123. according to the system described in claim 121, and wherein, at least one module is implemented as a table.

124. according to the system described in claim 121, and wherein, least one set kernel software instrument includes one section of compiler, It uses user-defined instruction module, for that application is compiled as using user-defined instruction and can be processed The code that device performs.

125. according to the system described in claim 124, and wherein, at least one module includes by compiler for fixed to user The module that the instruction of justice is compiled.

126. according to the system described in claim 121, and wherein, least one set kernel software instrument includes a paragraph assembly program, It uses user-defined instruction module, for will apply that compilation is the user-defined instruction of use and can be processed The code that device performs.

127. according to the system described in claim 126, and wherein, at least one module includes by assembly program for the language that will collect Speech command mappings is the module that user defines instruction.

128. according to the system described in claim 121, and wherein, least one set kernel software instrument includes one section of instruction-set simulation Program, the code can being executed by processor for simulation.

129. according to the system described in claim 128, wherein, at least one module include one be modeled program for The module performing to be simulated of family definition instruction.

130. according to the system described in claim 129, and wherein, the module that the program that is modeled uses includes for defining user The data that instruction is decoded.

131. according to the system described in claim 130, wherein, when instruction can not be decoded as predefined instruction, and this mould Plan program uses a module, and the instruction to using this simulation program module is decoded.
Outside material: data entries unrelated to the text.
-- ==== Sys2Proof/Machine/Tile.lean ====
section
/-! DEFINITION. Sys2Proof/Machine/Tile.lean: channels, express lanes and the firing of a tile (04_canvas_tile.md, 05_canvas_routing.md,
06_mac_arithmetic.md). -/
namespace Sys2Proof.Machine

/-! ## Status bits and counters of a tile -/

/-- Sets sticky bits of TILE_STAT. -/
def State.tileStat (s : State) (t m : Nat) : State := s.orReg (Reg.tileStat t) m

/-- Adds to a counter that CNT_FREEZE holds (Table CT-12). -/
def State.tileCount (s : State) (t a n : Nat) : State :=
  if s.regB (Reg.tileCtrl t) 2 then s else s.bump a n

/-- Whether quadrant `q` is present and neither fenced nor powered down, as its neighbours see it: from FENCE_ACK on
(R121) (log 33). -/
def State.quadCut (s : State) (q : Nat) : Bool := !s.hasQuad q || s.regB Reg.nocFack q || !s.domOn q

/-- Whether words pass between tiles `t` and `u` (R121) (log 33). -/
def State.linked (s : State) (t u : Nat) : Bool :=
  s.hasQuad (quadOf u) && (quadOf t == quadOf u || (!s.quadCut (quadOf t) && !s.quadCut (quadOf u)))

/-- BORDER_DISCARD of the Panel of tile `t` while it is held; `none` while it runs (R338). -/
def State.heldOf (s : State) (t : Nat) : Option Bool := s.pal.heldP.get (panelOf t) none

/-! ## Neighbour channels (R120, R121, R127) -/

/-- What an output channel of a tile meets. -/
inductive Partner where
  | tile (u i : Nat)
  | edge (p : Nat)
  | table (p : Nat)
  | none
  deriving DecidableEq, Repr

/-- The partner of output `j` of tile `t` (Tables CT-2 and RT-5). -/
def outPartner (t j : Nat) : Partner :=
  let x := t % 64
  let y := t / 64
  let d := j % 4
  let pl := j / 4
  if d = 0 then
    if y < 63 then .tile (t + 64) (2 + 4 * pl)
    else if pl = 0 ∧ x % 2 = 0 then .table (32 + x / 2) else .none
  else if d = 1 then
    if x < 63 then .tile (t + 1) (3 + 4 * pl) else if pl = 0 then .edge (64 + y) else .none
  else if d = 2 then
    if 0 < y then .tile (t - 64) (4 * pl)
    else if pl = 0 ∧ x % 2 = 0 then .table (x / 2) else .none
  else
    if 0 < x then .tile (t - 1) (1 + 4 * pl) else if pl = 0 then .edge y else .none

/-- Words that hold places of input `i` of tile `u`: those waiting and those whose credit is withheld (R339). -/
def Tile.load (x : Tile) (i : Nat) : Nat := (x.inp.get i []).length + x.withheld.get i 0

/-- Credits of output `j` of tile `t`, 0 to 2 (R104, R121, R127, R338). -/
def State.outCredit (s : State) (t j : Nat) : Nat :=
  match outPartner t j with
  | .tile u i =>
    if !s.linked t u then 0
    else if s.heldOf u = some true && panelOf u != panelOf t then 2
    else 2 - (s.tile u).load i
  | .edge p => 2 - (s.can.edgeOut.get p []).length
  | .table p =>
    if s.hasTable && decide (((s.tbl.ports.get p {}).queue.filter (·.isResp)).length < 64) then
      2 - (s.can.tblOut.get p []).length
    else 0
  | .none => 0

/-- Puts a word at the tail of input `i` of tile `u`. -/
def State.pushIn (s : State) (u i : Nat) (w : ChWord) : State :=
  let x := s.tile u
  s.setTile u { x with inp := x.inp.set i (x.inp.get i [] ++ [w]) [] }

/-- A word that arrives at input `i` of tile `u` from outside its Panel: a held Panel with BORDER_DISCARD discards it
(R338). -/
def State.arrive (s : State) (u i : Nat) (w : ChWord) : State :=
  if s.heldOf u = some true then s.bump Reg.palPnlBdrop 1 else s.pushIn u i w

/-- Adds to what tile `t` shows on the probe lines in this cycle (R387). -/
def State.probeAdd (s : State) (t : Nat) (f : ProbeRec → ProbeRec) : State :=
  { s with can.probe := s.can.probe.set t (f (s.can.probe.get t {})) {} }

/-- Word `w` leaves output `n`, or express driver `n - 8`, of tile `t`. -/
def State.probeWord (s : State) (t n : Nat) (w : ChWord) : State := s.probeAdd t (fun r => { r with words := r.words ++ [(n, w)] })

/-- A normal firing (0), a marker firing (1), a stall (2) or an apply (3) of tile `t`. -/
def State.probeBit (s : State) (t k : Nat) : State := s.probeAdd t (fun r => { r with bits := r.bits ||| 2 ^ k })

/-- Sends a word on output `j` of tile `t`; the caller holds a credit. -/
def State.sendOut (s : State) (t j : Nat) (w : ChWord) : State :=
  let s := s.probeWord t j w
  match outPartner t j with
  | .tile u i => if panelOf u = panelOf t then s.pushIn u i w else s.arrive u i w
  | .edge p => { s with can.edgeOut := s.can.edgeOut.set p (s.can.edgeOut.get p [] ++ [w]) [] }
  | .table p => { s with can.tblOut := s.can.tblOut.set p (s.can.tblOut.get p [] ++ [w]) [] }
  | .none => s

/-- Whether tile `t` faces, in tile `u`, a quadrant that is absent, fenced or powered down (R121). -/
def State.facesCut (s : State) (t u : Nat) : Bool := !s.hasQuad (quadOf u) || (quadOf t != quadOf u && s.quadCut (quadOf u))

/-- The neighbour inputs that face quadrant `q` hold no word from FENCE_ACK on (R121) (log 33). -/
def State.cutInputs (s : State) (q : Nat) : State :=
  (s.can.tiles.map Prod.fst).foldl (fun s t =>
    if quadOf t = q then s
    else
      let x := s.tile t
      let inp := (List.range 8).foldl (fun m i =>
        match outPartner t i with
        | .tile u _ => if quadOf u = q then SMap.set m i [] [] else m
        | _ => m) x.inp
      s.setTile t { x with inp := inp }) s

/-- The head of input `i` of tile `t`. A neighbour input that faces a cut quadrant holds no word (R121). -/
def State.inHead (s : State) (t i : Nat) : Option ChWord :=
  if i < 8 then
    match outPartner t i with
    | .tile u _ => if s.facesCut t u then none else ((s.tile t).inp.get i []).head?
    | _ => ((s.tile t).inp.get i []).head?
  else ((s.tile t).inp.get i []).head?

/-! ## Express lanes (R122 to R126) -/

/-- The context a tile acts on: none while CV = 0 or after an uncorrectable apply (R156). -/
def Tile.live (x : Tile) : Ctx := if x.ctxUe || !Ctx.cv x.act then 0#512 else x.act

/-- Line of the segment of lane `j` through tile `t`: its row or column. -/
def segLine (t j : Nat) : Nat := if j < 4 then t / 64 else t % 64

/-- Panel position of the segment along its line. -/
def segPos (t j : Nat) : Nat := if j < 4 then t % 64 / 8 else t / 64 / 8

/-- Tile `i` of a segment, in ascending x or y. -/
def segTile (j line pos i : Nat) : Nat :=
  if j < 4 then line * 64 + pos * 8 + i else (pos * 8 + i) * 64 + line

/-- Local index of the entry tile of a lane (Table RT-2). -/
def entryIdx (j : Nat) : Nat := if j / 2 % 2 = 0 then 0 else 7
132. according to the system described in claim 121, and wherein, least one set kernel software instrument includes one section of debugging routine, It uses user-defined module, adjusts code that is that use user-defined instruction and that can be executed by processor Examination.

133. according to the system described in claim 132, and wherein, at least one module includes

One debugged program for being decoded as the module of assembly instruction by machine instruction.

134. according to the system described in claim 132, and wherein, at least one module includes that a debugged program will be for converging Compile instruction and be converted to the module of character string.